Points in space-time will be labelled using a system of coordinates $t,x,y,z$. We could describe the motion of the rocket by expressing three of these coordinates as functions of the other one, like this: $$ x(t),\,y(t),\,z(t). $$ A more general approach is to specify all four of the coordinates as functions of an auxiliary parameter $s$, like this: $$ t(s),\,x(s),\,y(s),\,z(s). $$ This defines a worldline, a curve in space-time that represents the rocket's entire history — where it was and when it was there.

The coordinates $t,x,y,z$ are just convenient labels for points in space-time.

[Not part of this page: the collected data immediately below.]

-- ==== Sys2Proof/Laws/KeepsIsa.lean ====
section
/-! SUPPORT. Every instruction of Thrumzeg-16 keeps the queue of commands and the form of the memory. -/

namespace Sys2Proof.Machine
open Sys2Proof

theorem execNop_keeps {r0 sT : State} (core ctx : Nat) (s : State) (kp : Keeps r0 s) (e : execNop core ctx s = .next sT) :
    Keeps r0 sT := by
  unfold execNop at e
  rw [← Host.Outcome.next.inj e]
  exact State.issue_keeps _ _ _ _ _ (fun _ _ h => Ev.finish_keeps _ _ h) kp

theorem execMov_keeps {r0 sT : State} (core ctx : Nat) (s : State) (kp : Keeps r0 s) (e : execMov core ctx s = .next sT) :
    Keeps r0 sT := by
  unfold execMov at e
  rw [← Host.Outcome.next.inj e]
  exact State.issue_keeps _ _ _ _ _ (Ev.unary_keeps _) kp

theorem execMovq_keeps {r0 sT : State} (core ctx : Nat) (s : State) (kp : Keeps r0 s) (e : execMovq core ctx s = .next sT) :
    Keeps r0 sT := by
  unfold execMovq at e
  rw [← Host.Outcome.next.inj e]
  exact State.issue_keeps _ _ _ _ _ (Ev.unary_keeps _) kp

theorem execMovk_keeps {r0 sT : State} (core ctx : Nat) (s : State) (kp : Keeps r0 s) (e : execMovk core ctx s = .next sT) :
    Keeps r0 sT := by
  unfold execMovk at e
  rw [← Host.Outcome.next.inj e]
  exact State.issue_keeps _ _ _ _ _ (fun _ _ h => Res.bind (Ev.dest_keeps _ _ _ h) fun _ h1 =>
    Ev.finish_keeps _ _ (Ev.puts_keeps _ _ _ h1)) kp

theorem execAdd_keeps {r0 sT : State} (core ctx : Nat) (s : State) (kp : Keeps r0 s) (e : execAdd core ctx s = .next sT) :
    Keeps r0 sT := by
  unfold execAdd at e
  rw [← Host.Outcome.next.inj e]
  exact State.alu3_keeps _ _ _ _ _ kp

theorem execAdc_keeps {r0 sT : State} (core ctx : Nat) (s : State) (kp : Keeps r0 s) (e : execAdc core ctx s = .next sT) :
    Keeps r0 sT := by
  unfold execAdc at e
  rw [← Host.Outcome.next.inj e]
  exact State.alu3_keeps _ _ _ _ _ kp

theorem execAddq_keeps {r0 sT : State} (core ctx : Nat) (s : State) (kp : Keeps r0 s) (e : execAddq core ctx s = .next sT) :
    Keeps r0 sT := by
  unfold execAddq at e
  rw [← Host.Outcome.next.inj e]
  exact State.alu3_keeps _ _ _ _ _ kp

theorem execSub_keeps {r0 sT : State} (core ctx : Nat) (s : State) (kp : Keeps r0 s) (e : execSub core ctx s = .next sT) :
    Keeps r0 sT := by
  unfold execSub at e
  rw [← Host.Outcome.next.inj e]
  exact State.alu3_keeps _ _ _ _ _ kp

theorem execSbb_keeps {r0 sT : State} (core ctx : Nat) (s : State) (kp : Keeps r0 s) (e : execSbb core ctx s = .next sT) :
    Keeps r0 sT := by
  unfold execSbb at e
  rw [← Host.Outcome.next.inj e]
  exact State.alu3_keeps _ _ _ _ _ kp

theorem execAnd_keeps {r0 sT : State} (core ctx : Nat) (s : State) (kp : Keeps r0 s) (e : execAnd core ctx s = .next sT) :
    Keeps r0 sT := by
  unfold execAnd at e
  rw [← Host.Outcome.next.inj e]
  exact State.alu3_keeps _ _ _ _ _ kp

theorem execOr_keeps {r0 sT : State} (core ctx : Nat) (s : State) (kp : Keeps r0 s) (e : execOr core ctx s = .next sT) :
    Keeps r0 sT := by
  unfold execOr at e
  rw [← Host.Outcome.next.inj e]
  exact State.alu3_keeps _ _ _ _ _ kp

theorem execXor_keeps {r0 sT : State} (core ctx : Nat) (s : State) (kp : Keeps r0 s) (e : execXor core ctx s = .next sT) :
    Keeps r0 sT := by
  unfold execXor at e
  rw [← Host.Outcome.next.inj e]
  exact State.alu3_keeps _ _ _ _ _ kp

theorem execNot_keeps {r0 sT : State} (core ctx : Nat) (s : State) (kp : Keeps r0 s) (e : execNot core ctx s = .next sT) :
    Keeps r0 sT := by
  unfold execNot at e
  rw [← Host.Outcome.next.inj e]
  exact State.issue_keeps _ _ _ _ _ (Ev.unary_keeps _) kp

theorem execNeg_keeps {r0 sT : State} (core ctx : Nat) (s : State) (kp : Keeps r0 s) (e : execNeg core ctx s = .next sT) :
    Keeps r0 sT := by
  unfold execNeg at e
  rw [← Host.Outcome.next.inj e]
  exact State.issue_keeps _ _ _ _ _ (Ev.unary_keeps _) kp

theorem execShl_keeps {r0 sT : State} (core ctx : Nat) (s : State) (kp : Keeps r0 s) (e : execShl core ctx s = .next sT) :
    Keeps r0 sT := by
  unfold execShl at e
  rw [← Host.Outcome.next.inj e]
  exact State.alu3_keeps _ _ _ _ _ kp

theorem execShr_keeps {r0 sT : State} (core ctx : Nat) (s : State) (kp : Keeps r0 s) (e : execShr core ctx s = .next sT) :
    Keeps r0 sT := by
  unfold execShr at e
  rw [← Host.Outcome.next.inj e]
  exact State.alu3_keeps _ _ _ _ _ kp

theorem execSar_keeps {r0 sT : State} (core ctx : Nat) (s : State) (kp : Keeps r0 s) (e : execSar core ctx s = .next sT) :
    Keeps r0 sT := by
  unfold execSar at e
  rw [← Host.Outcome.next.inj e]
  exact State.alu3_keeps _ _ _ _ _ kp

theorem execRol_keeps {r0 sT : State} (core ctx : Nat) (s : State) (kp : Keeps r0 s) (e : execRol core ctx s = .next sT) :
    Keeps r0 sT := by
  unfold execRol at e
  rw [← Host.Outcome.next.inj e]
  exact State.alu3_keeps _ _ _ _ _ kp

theorem execMul_keeps {r0 sT : State} (core ctx : Nat) (s : State) (kp : Keeps r0 s) (e : execMul core ctx s = .next sT) :
    Keeps r0 sT := by
  unfold execMul at e
  rw [← Host.Outcome.next.inj e]
  exact State.alu3_keeps _ _ _ _ _ kp

theorem execMulhu_keeps {r0 sT : State} (core ctx : Nat) (s : State) (kp : Keeps r0 s) (e : execMulhu core ctx s = .next sT) :
    Keeps r0 sT := by
  unfold execMulhu at e
  rw [← Host.Outcome.next.inj e]
  exact State.alu3_keeps _ _ _ _ _ kp

theorem execMulhs_keeps {r0 sT : State} (core ctx : Nat) (s : State) (kp : Keeps r0 s) (e : execMulhs core ctx s = .next sT) :
    Keeps r0 sT := by
  unfold execMulhs at e
  rw [← Host.Outcome.next.inj e]
  exact State.alu3_keeps _ _ _ _ _ kp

The time actually experienced by a passenger on the rocket is called the rocket's proper time $\tau$, which is typically not the same as $t$. This whole formulation is based on the following equation, which says how the proper time $\tau(s)$ at a given point $s$ along the worldline is related to the functions $t(s),x(s),y(s),z(s)$ that define the worldline: $$ \dot\tau^2=A(r)\dot t^2 - \frac{1}{A(r)}\dot r^2 - (\dot{\mathbf{x}}^2-\dot r^2) $$ with $$ A(r) = 1-\frac{\kappa}{r}. $$ An overhead dot means a derivative with respect to $s$, as in $\dot \tau = d\tau/ds$. The abbreviations $$ \mathbf{x}=(x,y,z) \hskip1cm r = \sqrt{x^2+y^2+z^2} \hskip1cm \dot{\mathbf{x}}^2 = \dot x^2+\dot y^2+\dot z^2 $$ are also used. The constant $\kappa$ is $$ \kappa = \frac{2GM}{c^2}, $$ where $G$ is Newton's constant, $M$ is the mass of the earth, and $c$ is the speed of light.
This proper-time equation is valid for $r\geq R$, where $r=R$ represents the surface of the earth. The inequality $R\gg\kappa$ ensures that the denominators in the proper time equation are never zero outside the earth. Inside the earth, the equation is different, but we won't need it here.

This proper-time equation implicitly specifies the metric field — the geometry of space-time — external to the earth. This particular metric field is called the Schwarzschild metric. I wrote the proper-time equation here using $x,y,z$ coordinates instead of the more traditional "spherical" coordinates (which ironically obscure spherical symmetry). The way I wrote it, the combination $\dot{\mathbf{x}}^2-\dot r^2$ corresponds to the usual "angular part" of the metric.

Now, suppose a transmitter is fixed somewhere on the surface of the earth, say at $\mathbf{x}=(R,0,0)$. This transmitter is an object with its own worldline, which we can parameterize as $t(s)=s$ and $\mathbf{x}(s)=(R,0,0)$. This implies $\dot t = 1$ and $\dot{\mathbf{x}} = (0,0,0)$. Use these in the proper-time equation to get this result for the transmitter's proper time: $$ \dot\tau_T^2 = 1-\frac{\kappa}{R}, $$ where the subscript $T$ means "transmitter." The right-hand side is a constant (independent of $s$), so this says that $\tau_T$ is proportional to $s$, which in turn is proportional to $t$.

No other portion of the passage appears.